(Stored items)
····················

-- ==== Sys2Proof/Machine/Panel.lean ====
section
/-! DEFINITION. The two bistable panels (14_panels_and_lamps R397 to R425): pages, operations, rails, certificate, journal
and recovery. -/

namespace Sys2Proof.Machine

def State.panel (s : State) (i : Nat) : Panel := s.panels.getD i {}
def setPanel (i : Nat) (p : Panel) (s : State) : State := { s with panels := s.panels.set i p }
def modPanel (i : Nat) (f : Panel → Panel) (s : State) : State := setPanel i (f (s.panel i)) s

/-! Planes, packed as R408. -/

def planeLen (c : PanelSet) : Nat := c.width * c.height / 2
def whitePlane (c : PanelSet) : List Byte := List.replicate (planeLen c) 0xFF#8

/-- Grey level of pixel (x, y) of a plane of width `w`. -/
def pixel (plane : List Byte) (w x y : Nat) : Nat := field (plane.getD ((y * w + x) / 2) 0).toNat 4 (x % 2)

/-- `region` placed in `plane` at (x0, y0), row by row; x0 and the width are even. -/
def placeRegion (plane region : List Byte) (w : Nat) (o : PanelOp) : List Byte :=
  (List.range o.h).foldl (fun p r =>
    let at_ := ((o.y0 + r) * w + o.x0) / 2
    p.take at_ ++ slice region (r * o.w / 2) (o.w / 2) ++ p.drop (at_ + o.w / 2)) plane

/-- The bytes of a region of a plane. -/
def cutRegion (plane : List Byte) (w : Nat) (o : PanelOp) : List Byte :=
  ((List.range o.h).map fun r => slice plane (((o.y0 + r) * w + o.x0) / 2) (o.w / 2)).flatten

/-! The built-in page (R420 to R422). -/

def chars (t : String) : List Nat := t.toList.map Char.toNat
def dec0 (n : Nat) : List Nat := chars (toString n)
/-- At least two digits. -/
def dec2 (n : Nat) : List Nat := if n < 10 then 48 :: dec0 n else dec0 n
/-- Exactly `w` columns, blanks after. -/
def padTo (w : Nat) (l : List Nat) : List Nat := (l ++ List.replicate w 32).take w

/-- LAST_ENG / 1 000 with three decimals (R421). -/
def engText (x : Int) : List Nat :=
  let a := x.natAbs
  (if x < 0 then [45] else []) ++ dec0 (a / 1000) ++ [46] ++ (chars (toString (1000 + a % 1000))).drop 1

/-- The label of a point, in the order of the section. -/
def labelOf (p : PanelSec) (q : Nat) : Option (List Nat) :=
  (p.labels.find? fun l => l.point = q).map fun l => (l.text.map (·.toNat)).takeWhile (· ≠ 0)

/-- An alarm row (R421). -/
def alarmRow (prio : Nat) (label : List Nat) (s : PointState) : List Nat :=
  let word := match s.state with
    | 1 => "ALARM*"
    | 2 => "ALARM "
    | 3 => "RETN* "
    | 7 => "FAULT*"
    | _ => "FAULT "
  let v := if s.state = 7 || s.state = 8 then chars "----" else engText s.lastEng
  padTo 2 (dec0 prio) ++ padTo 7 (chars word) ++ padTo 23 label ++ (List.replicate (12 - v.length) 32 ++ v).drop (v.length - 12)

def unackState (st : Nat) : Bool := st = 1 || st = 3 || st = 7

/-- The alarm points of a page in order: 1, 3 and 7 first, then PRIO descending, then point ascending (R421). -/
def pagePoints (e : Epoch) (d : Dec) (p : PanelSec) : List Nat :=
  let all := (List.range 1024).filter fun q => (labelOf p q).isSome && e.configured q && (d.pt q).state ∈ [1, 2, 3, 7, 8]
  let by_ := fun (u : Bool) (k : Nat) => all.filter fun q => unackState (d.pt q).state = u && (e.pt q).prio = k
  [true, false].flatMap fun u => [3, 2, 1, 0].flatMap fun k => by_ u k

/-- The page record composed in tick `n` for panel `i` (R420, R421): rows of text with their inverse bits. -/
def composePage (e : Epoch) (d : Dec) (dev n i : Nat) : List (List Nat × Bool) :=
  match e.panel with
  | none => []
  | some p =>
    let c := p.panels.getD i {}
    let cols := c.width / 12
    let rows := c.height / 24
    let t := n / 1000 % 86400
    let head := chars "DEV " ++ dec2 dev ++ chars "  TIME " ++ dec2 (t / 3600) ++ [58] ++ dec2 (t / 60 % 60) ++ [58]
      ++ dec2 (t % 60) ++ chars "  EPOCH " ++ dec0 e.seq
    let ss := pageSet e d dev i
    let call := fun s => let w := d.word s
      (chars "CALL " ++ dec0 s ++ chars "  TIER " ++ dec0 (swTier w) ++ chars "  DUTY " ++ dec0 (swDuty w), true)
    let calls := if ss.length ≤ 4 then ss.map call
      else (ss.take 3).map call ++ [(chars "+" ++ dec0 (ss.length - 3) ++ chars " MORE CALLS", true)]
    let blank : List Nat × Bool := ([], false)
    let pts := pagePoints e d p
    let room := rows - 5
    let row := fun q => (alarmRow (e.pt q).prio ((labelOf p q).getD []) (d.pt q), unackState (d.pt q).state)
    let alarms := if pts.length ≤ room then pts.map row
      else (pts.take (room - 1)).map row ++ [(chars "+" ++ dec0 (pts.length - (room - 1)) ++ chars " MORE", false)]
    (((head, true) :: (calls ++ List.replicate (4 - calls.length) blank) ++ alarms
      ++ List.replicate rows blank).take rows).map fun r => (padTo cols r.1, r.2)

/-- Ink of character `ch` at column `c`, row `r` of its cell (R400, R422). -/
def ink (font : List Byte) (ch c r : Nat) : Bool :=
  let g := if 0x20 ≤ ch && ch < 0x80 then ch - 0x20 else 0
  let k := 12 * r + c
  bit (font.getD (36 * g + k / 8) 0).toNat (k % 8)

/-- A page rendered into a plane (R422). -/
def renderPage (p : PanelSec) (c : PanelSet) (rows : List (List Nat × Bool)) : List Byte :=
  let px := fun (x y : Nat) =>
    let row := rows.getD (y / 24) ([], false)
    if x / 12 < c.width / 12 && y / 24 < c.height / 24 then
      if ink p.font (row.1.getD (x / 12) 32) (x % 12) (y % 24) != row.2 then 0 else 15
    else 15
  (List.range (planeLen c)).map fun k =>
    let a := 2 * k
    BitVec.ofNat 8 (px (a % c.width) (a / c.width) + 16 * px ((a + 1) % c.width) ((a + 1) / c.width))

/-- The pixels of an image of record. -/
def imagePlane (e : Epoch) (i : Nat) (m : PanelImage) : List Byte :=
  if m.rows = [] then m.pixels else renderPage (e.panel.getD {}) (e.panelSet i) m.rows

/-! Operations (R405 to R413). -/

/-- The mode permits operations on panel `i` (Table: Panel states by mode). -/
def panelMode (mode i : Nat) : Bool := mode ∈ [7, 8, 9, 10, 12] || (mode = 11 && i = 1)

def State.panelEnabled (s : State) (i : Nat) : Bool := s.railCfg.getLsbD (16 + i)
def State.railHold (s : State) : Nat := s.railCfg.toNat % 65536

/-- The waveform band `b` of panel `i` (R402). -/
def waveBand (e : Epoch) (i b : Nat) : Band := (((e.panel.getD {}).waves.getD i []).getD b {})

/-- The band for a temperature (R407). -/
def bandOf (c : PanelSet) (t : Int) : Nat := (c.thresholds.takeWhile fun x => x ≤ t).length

····················

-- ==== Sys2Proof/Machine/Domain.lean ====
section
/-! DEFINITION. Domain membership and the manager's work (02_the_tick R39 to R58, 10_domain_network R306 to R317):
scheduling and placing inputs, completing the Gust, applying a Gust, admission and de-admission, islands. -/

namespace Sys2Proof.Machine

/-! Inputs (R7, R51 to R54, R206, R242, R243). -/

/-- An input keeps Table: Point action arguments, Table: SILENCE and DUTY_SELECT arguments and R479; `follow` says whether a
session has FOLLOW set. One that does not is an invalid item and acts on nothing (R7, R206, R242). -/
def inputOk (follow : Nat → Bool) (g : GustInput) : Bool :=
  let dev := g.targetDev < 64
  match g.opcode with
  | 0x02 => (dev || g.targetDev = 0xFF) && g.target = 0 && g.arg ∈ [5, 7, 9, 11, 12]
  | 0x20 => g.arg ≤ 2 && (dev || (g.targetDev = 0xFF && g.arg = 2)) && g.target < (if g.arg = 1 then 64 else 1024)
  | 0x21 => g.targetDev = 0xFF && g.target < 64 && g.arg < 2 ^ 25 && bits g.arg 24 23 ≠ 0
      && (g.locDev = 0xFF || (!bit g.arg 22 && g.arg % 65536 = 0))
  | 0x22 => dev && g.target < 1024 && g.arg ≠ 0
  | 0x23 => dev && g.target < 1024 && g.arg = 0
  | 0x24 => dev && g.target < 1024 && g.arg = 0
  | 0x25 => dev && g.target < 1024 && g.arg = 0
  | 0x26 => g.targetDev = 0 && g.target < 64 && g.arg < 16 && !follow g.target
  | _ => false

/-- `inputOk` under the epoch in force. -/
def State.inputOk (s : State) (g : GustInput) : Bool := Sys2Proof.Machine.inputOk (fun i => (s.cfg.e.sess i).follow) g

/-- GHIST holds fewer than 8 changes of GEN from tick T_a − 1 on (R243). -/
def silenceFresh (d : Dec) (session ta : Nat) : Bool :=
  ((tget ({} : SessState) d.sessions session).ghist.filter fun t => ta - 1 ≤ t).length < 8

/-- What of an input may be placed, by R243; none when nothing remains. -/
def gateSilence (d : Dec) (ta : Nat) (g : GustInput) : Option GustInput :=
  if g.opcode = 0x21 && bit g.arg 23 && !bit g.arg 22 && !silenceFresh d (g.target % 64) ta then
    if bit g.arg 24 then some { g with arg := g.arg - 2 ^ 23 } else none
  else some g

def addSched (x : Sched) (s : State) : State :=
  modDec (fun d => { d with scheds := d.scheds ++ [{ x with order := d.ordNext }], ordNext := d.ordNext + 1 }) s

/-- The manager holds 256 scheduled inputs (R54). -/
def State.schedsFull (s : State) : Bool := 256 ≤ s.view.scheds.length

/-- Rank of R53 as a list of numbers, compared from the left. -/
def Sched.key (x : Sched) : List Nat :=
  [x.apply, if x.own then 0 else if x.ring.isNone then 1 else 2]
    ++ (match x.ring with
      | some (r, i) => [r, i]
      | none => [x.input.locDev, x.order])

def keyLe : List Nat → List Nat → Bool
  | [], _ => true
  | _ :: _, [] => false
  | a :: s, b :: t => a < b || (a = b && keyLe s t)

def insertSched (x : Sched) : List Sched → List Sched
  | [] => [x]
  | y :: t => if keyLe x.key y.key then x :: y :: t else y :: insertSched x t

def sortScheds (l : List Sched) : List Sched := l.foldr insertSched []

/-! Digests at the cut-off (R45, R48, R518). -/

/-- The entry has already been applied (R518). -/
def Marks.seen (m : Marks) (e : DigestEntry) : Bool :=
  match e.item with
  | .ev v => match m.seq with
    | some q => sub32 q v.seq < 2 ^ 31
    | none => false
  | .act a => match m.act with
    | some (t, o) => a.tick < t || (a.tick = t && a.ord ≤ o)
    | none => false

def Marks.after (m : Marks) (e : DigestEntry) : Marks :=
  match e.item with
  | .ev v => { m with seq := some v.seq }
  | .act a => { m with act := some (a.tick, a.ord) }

····················

◆ **What to do**:
The entries above hold a line with "def cutRegion (plane" and a later line with "let a := x.natAbs". Write out exactly those lines and all lines between, nothing more.

◆ **Exercise solution**:
def cutRegion (plane : List Byte) (w : Nat) (o : PanelOp) : List Byte :=
  ((List.range o.h).map fun r => slice plane (((o.y0 + r) * w + o.x0) / 2) (o.w / 2)).flatten

/-! The built-in page (R420 to R422). -/

def chars (t : String) : List Nat := t.toList.map Char.toNat
def dec0 (n : Nat) : List Nat := chars (toString n)
/-- At least two digits. -/
def dec2 (n : Nat) : List Nat := if n < 10 then 48 :: dec0 n else dec0 n
/-- Exactly `w` columns, blanks after. -/
def padTo (w : Nat) (l : List Nat) : List Nat := (l ++ List.replicate w 32).take w

/-- LAST_ENG / 1 000 with three decimals (R421). -/
def engText (x : Int) : List Nat :=
  let a := x.natAbs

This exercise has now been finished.